What needs to be done:
Repeat, line for line, the entries below from the first line to the line containing "inductive MemType where", counting both ends.

═══ Material provided

-- ==== Sys2Proof/Machine/State.lean ====
section
/-! DEFINITION. The state of the package as plain data, its reset, and the names of the ways a step can stop. -/

namespace Sys2Proof.Machine

/-- Privilege levels (04 R96). -/
inductive Level where
  | u | s | h | m
deriving DecidableEq, Repr

/-- What a thread is doing (18 R400; 04 R127, R111, R131). -/
inductive RunState where
  | held | running | waiting | stopped | debug
deriving DecidableEq, Repr

/-- The eight exception registers of one level (04 R101, 0x100 to 0x127). -/
structure ExcRegs where
  status : Word
  epc : Word
  cause : Word
  synd : Word
  faddr : Word
  fpa : Word
  vbase : Word
  scratch : Word
deriving DecidableEq, Repr

/-- The registers of one view of the local interrupt unit (04 R118); INT_RPR is computed. -/
structure IntView where
  pmr : BitVec 8
  timer : Word
  timerEn : Bool
  sendErr : Bool
  eoiErr : Bool
  nsPreempt : Bool
  secToM : Bool
  waitDeadline : Word
  ackStamp : Word
deriving DecidableEq, Repr

/-- One INTID of a local interrupt unit (04 R117), with the acceptance stamp (R118) and a level source's assertion (R126, R460). -/
structure IntId where
  prio : BitVec 8
  enable : Bool
  pending : Bool
  active : Bool
  world : Bool
  asserted : Bool
  stamp : Word
deriving DecidableEq, Repr

/-- Effective memory types (06 R158, R160). -/
inductive MemType where
  | wb | nc | gw | gwu | devP | devN | devS
deriving DecidableEq, Repr

/-- Kinds of access (04 R113 ACC, 06 R157). -/
inductive Access where
  | load | store | fetch | atomic | cmo
deriving DecidableEq, Repr

/-- A regime tag (06 R148). -/
inductive Regime where
  | none | normalH | guest | normal | secure
deriving DecidableEq, Repr

/-- A cached translation (06 R169), with the thread that filled it (05 R146), and the leaf's levels and the IPA of its base, which a
fetch refused by type reports (08 R211, 04 R113). -/
structure TlbEntry where
  regime : Regime
  asid : BitVec 16
  vmid : BitVec 16
  global : Bool
  vpn : Nat
  bits : Nat
  ppn : Nat
  s1 : Bool
  s2 : Bool
  r1 : Bool
  w1 : Bool
  x1 : Bool
  u1 : Bool
  a1 : Bool
  d1 : Bool
  r2 : Bool
  w2 : Bool
  x2 : Bool
  a2 : Bool
  d2 : Bool
  mtype : BitVec 3
  s2type : BitVec 3
  np : Bool
  enclave : Tag
  eR : Bool
  eW : Bool
  eX : Bool
  ipa : Nat
  lvl1 : Nat
  lvl2 : Nat
  odd : Bool
deriving DecidableEq, Repr

/-- A walk-cache entry (06 R163): a table entry, or the stage-2 leaf of a table page (nested). -/
structure WalkEntry where
  regime : Regime
  vmid : BitVec 16
  pa : Nat
  value : Word
  nested : Bool
deriving DecidableEq, Repr

/-- A compare-and-write of A and D (06 R164): the entry's address, its value as read and as written, and what named the entry: ST and LVL of
06 R165. -/
structure WalkUpd where
  pa : Nat
  old : Word
  new : Word
  st2 : Bool
  lvl : Nat
deriving DecidableEq, Repr

/-- A walk in progress (06 R161): the entries read so far by address, the read or the compare-and-write of A and D it waits for
(06 R164), the transaction of that access with its address, and the line a read answered where the L2 is disabled. -/
structure Walk where
  va : Word
  acc : Access
  answers : List (Nat × Word)
  upd : Option WalkUpd
  tid : Nat
  pa : Nat := 0
  stamp : Word
  line : Option (Nat × LineData)
deriving DecidableEq, Repr

/-- Atomic operations by their FUNC of R83, with CAS (09 R252). -/
inductive AmoOp where
  | swp | add | band | bor | bxor | smin | smax | umin | umax | cas | read | write
deriving DecidableEq, Repr

/-- What an instruction that translates an address does with it (03 R77, R81 to R84; 06 R171; 08 R219, R220, R222). -/
inductive MemKind where
  | loadG (signed : Bool)
  | loadF
  | store
  | amo (op : AmoOp)
  | galLock
  | galUnlock
  | tlbLock
  | cmo (op : Fin 3) (pou : Bool)
  | pref (hint : Nat)
deriving DecidableEq, Repr

/-- What an instruction that translates an address names: its kind, address, size and operands (03 R77 to R86). -/
structure MemReq where
  kind : MemKind
  va : Word
  size : Nat
  rd : RegNo
  opA : Word
  opB : Word
  aq : Bool
  rl : Bool
deriving DecidableEq, Repr

/-- One piece of an access with its translation (06 R167, 07 R201), and the reason of 0x19 that the enclave page map gives it (14 R349). -/
structure Piece where
  va : Word
  size : Nat
  pa : Nat
  rank : Nat
  entry : Option TlbEntry
  reason : Option Nat
deriving DecidableEq, Repr

/-- Why an answer brings no usable data: a tag mismatch, an error response with its code, locator and whether a guard refused, or poison. -/
inductive Bad where
  | mismatch
  | error (code : BitVec 16) (loc : BitVec 32) (guard : Bool)
  | poison (loc : BitVec 32)
deriving DecidableEq, Repr

/-- An instruction that accesses memory, in progress (07 R193, R197): the transaction of its outstanding request and the address it
asks for, the answers received by address, whether it has issued an access that is performed exactly once, the pieces translated so far and
the answers that brought no usable data. -/
structure MemOp where
  req : MemReq
  tid : Nat
  want : Option Nat
  got : List (Nat × Word)
  once : Bool
  fresh : Bool
  stamp : Word
  xl : List Piece
  errs : List (Nat × Bad)
deriving DecidableEq, Repr

/-- An access performed exactly once that an interrupt has left while it was out (04 R122, 07 R197): the instruction that asked for it, by its PC, level,
world and tables, takes the answer when it is executed again. -/
structure KeptOp where
  pc : Word
  level : Level
  world : Tag
  root1 : Word
  op : MemOp
deriving DecidableEq, Repr

/-- The request of a fetch that waits (08 R211, R225): the address, its transaction (0 where it waits for a line of the L2), the world of the
page and the stamp of its sending. -/
structure FetchReq where
  pa : Nat
  tid : Nat
  world : Tag
  stamp : Word
deriving DecidableEq, Repr

/-- A read that an interrupt or a TLBI has left behind, of an instruction, a fetch or a walk: the answer to it is dropped (04 R122; 11 R280). -/
structure LeftOp where
  tid : Nat
  pa : Nat
  stamp : Word
deriving DecidableEq, Repr

/-- One store-buffer entry (07, The store buffer): a store or one piece of a misaligned store, with the rank of its type, whose order it
keeps (06 R160), the line of its other piece (R201), and whether its line's tag was checked when it was executed (05 R141). -/
structure StoreEntry where
  va : Word
  pa : Nat
  type : MemType
  world : Tag
  size : Nat
  data : Word
  issued : Bool
  fromM : Bool
  release : Bool
  rank : Nat
  mate : Option Nat
  checked : Bool
deriving DecidableEq, Repr

/-- What an outstanding operation of a thread waits for (07 R190): homeStore is a WB store performed at its home (08 R225), gwuDev a store of a device rank to
the global window (06 R160). -/
inductive OutKind where
  | ncStore | homeStore | gwuStore | gwuDev | devStore | devStrict | postedPcie | cmo | cmoGw | tlbi
deriving DecidableEq, Repr

/-- An outstanding operation of a thread: its transaction ID, its kind, the PA, the answers still due and the stamp of issue (11 R280). -/
structure OutOp where
  tid : Nat
  kind : OutKind
  pa : Nat
  due : Nat
  port : Option (Fin 10)
  stamp : Word
deriving DecidableEq, Repr

/-- A pending error (07 R204) with the stamp of its record. -/
structure PendErr where
  pa : BitVec 57
  code : BitVec 16
  stamp : Word
deriving DecidableEq, Repr

/-- A CONTAIN message a thread holds (19 R415). -/
structure ContainMsg where
  locator : BitVec 64
  scope : BitVec 2
deriving DecidableEq, Repr

/-- A thread's enclave context, taken from the ECD at ENTER (14 R342, R346, R348). -/
structure EnclCtx where
  ecd : Nat
  id : Tag
  base : Word
  size : Word
  epm : Nat
  slot : Nat
  slotPa : Nat
  forceNp : Bool
  debug : Bool
  enterVa : Word
  blockVa : Word
  rs1 : RegNo
deriving DecidableEq, Repr

/-- A counter of one of the three tagged tables of the direction predictor, with its place there, tagged by thread and world (05 R132, R133). -/
structure DirCounter where
  table : Fin 3
  slot : Nat
  tag : Nat
  odd : Bool
  world : Tag
  count : BitVec 2
deriving DecidableEq, Repr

══════

Exercise result:
-- ==== Sys2Proof/Machine/State.lean ====
section
/-! DEFINITION. The state of the package as plain data, its reset, and the names of the ways a step can stop. -/

namespace Sys2Proof.Machine

/-- Privilege levels (04 R96). -/
inductive Level where
  | u | s | h | m
deriving DecidableEq, Repr

/-- What a thread is doing (18 R400; 04 R127, R111, R131). -/
inductive RunState where
  | held | running | waiting | stopped | debug
deriving DecidableEq, Repr

/-- The eight exception registers of one level (04 R101, 0x100 to 0x127). -/
structure ExcRegs where
  status : Word
  epc : Word
  cause : Word
  synd : Word
  faddr : Word
  fpa : Word
  vbase : Word
  scratch : Word
deriving DecidableEq, Repr

/-- The registers of one view of the local interrupt unit (04 R118); INT_RPR is computed. -/
structure IntView where
  pmr : BitVec 8
  timer : Word
  timerEn : Bool
  sendErr : Bool
  eoiErr : Bool
  nsPreempt : Bool
  secToM : Bool
  waitDeadline : Word
  ackStamp : Word
deriving DecidableEq, Repr

/-- One INTID of a local interrupt unit (04 R117), with the acceptance stamp (R118) and a level source's assertion (R126, R460). -/
structure IntId where
  prio : BitVec 8
  enable : Bool
  pending : Bool
  active : Bool
  world : Bool
  asserted : Bool
  stamp : Word
deriving DecidableEq, Repr

/-- Effective memory types (06 R158, R160). -/
inductive MemType where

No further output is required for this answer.